LONDON - Scientists say they have identified six different "types" of Covid-19, each based on a "particular cluster of symptoms".
Their findings are based on data gathered from King's College London's COVID Symptom Study app.
The researchers used the data to develop a model to predict which patients are most likely to require hospitalisation and breathing support, based on their earliest symptoms.
The team said these findings could have "important implications for care and monitoring of people who are most vulnerable to severe Covid-19", ahead of a second wave of coronavirus infections.
According to the researchers, most people who require breathing support come to hospital around 13 days after their first symptoms, so knowing those who are at higher risk of severe infection, as early as day five, could help save lives.
Study author Dr Claire Steves, from King's College London, added: "If you can predict who these people are at day five, you have time to give them support and early interventions such as monitoring blood oxygen and sugar levels, and ensuring they are properly hydrated – simple care that could be given at home, preventing hospitalisations and saving lives."
Continuous cough, fever and loss of smell are recognised as the three main symptoms of the disease caused by the Sars-Cov-2 virus.
But the scientists said data from their app showed a wide range of symptoms associated with Covid-19 such as headaches, muscle pains, fatigue, diarrhoea, confusion, loss of appetite and shortness of breath.
The team used machine learning, a type of artificial intelligence, to see whether particular symptoms tend to appear together and whether that had an effect on the progression of the disease.
Analysis was made based on the data gathered from around 1,600 users in the UK and US, between March and April, who had a confirmed Covid-19 diagnosis.
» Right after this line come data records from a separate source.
-- ==== Sys2Proof/Laws/Dispatch.lean ====
section
/-! SUPPORT. exec, arm by arm: each instruction runs its meaning. -/

namespace Sys2Proof.Machine
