-- ==== Sys2Proof/Laws/PerInstr.lean ====
section
/-!
SUPPORT. Per instruction: a word has bit 31 set and a halfword has bit 15 clear (02 R47), which is what tells the length of an
instruction at its first halfword.
-/

namespace Sys2Proof.Laws

/-- The first halfword of the encoding tells its length. -/
def Length.Statement (i : Instr) : Prop :=
  (∀ w, encode i = .word w → w.getLsbD 31 = true) ∧ ∀ h, encode i = .half h → h.getLsbD 15 = false

theorem Length.of_none {i : Instr} (h : encode i = .none) : Length.Statement i :=
  ⟨fun _ g => (by rw [h] at g; cases g), fun _ g => (by rw [h] at g; cases g)⟩

theorem Length.of_word {i : Instr} {w : BitVec 32} (h : encode i = .word w) (b : w.getLsbD 31 = true) : Length.Statement i :=
  ⟨fun _ g => (by rw [h] at g; cases g; exact b), fun _ g => (by rw [h] at g; cases g)⟩

theorem Length.of_half {i : Instr} {w : BitVec 16} (h : encode i = .half w) (b : w.getLsbD 15 = false) : Length.Statement i :=
  ⟨fun _ g => (by rw [h] at g; cases g), fun _ g => (by rw [h] at g; cases g; exact b)⟩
The results showed six specific clusters of symptoms, which according to the researchers, represented six distinct types of Covid-19.
These clusters include:
– Flu-like with no fever: Headache, loss of smell, muscle pains, cough, sore throat, chest pain, no fever
– Flu-like with fever: Headache, loss of smell, cough, sore throat, hoarseness, fever, loss of appetite
– Gastrointestinal: Headache, loss of smell, loss of appetite, diarrhoea, sore throat, chest pain, no cough
– Severe level 1, fatigue: Headache, loss of smell, cough, fever, hoarseness, chest pain, fatigue
– Severe level 2, confusion: Headache, loss of smell, loss of appetite, cough, fever, hoarseness, sore throat, chest pain, fatigue, confusion, muscle pain
– Severe level 3, abdominal and respiratory: Headache, loss of smell, loss of appetite, cough, fever, hoarseness, sore throat, chest pain, fatigue, confusion, muscle pain, shortness of breath, diarrhoea, abdominal pain
The researchers said they recently identified skin rash as another key symptom of Covid-19 but it was not recognised as a symptom during the time when the data was gathered for their analysis – so it is currently unknown how skin rashes map on to these six clusters.
The researchers said they tested their machine learning technology on another dataset, which included 1,000 users in the UK, US and Sweden, who had logged their symptoms during May, and found similar results.
The team also found that those who belonged to severe level 1, 2 and 3 cluster types were more likely to be older and frailer, be overweight, and have underlying conditions such as diabetes or lung disease.
The researchers then developed a model to predict which cluster a patient falls into, and their risk of requiring hospitalisation and breathing support, based purely on age, sex, BMI and pre-existing conditions alone.
They believe prediction tools like these could provide an early warning sign as to who is most likely to need more intensive care, based on their early symptoms.
Sebastien Ourselin, professor of healthcare engineering at King's College London and senior author on the study, said: "Being able to gather big datasets through the app and apply machine learning to them is having a profound impact on our understanding of the extent and impact of Covid-19, and human health more widely."
The study is published in a pre-print server called medRxiv, and is yet to be peer reviewed.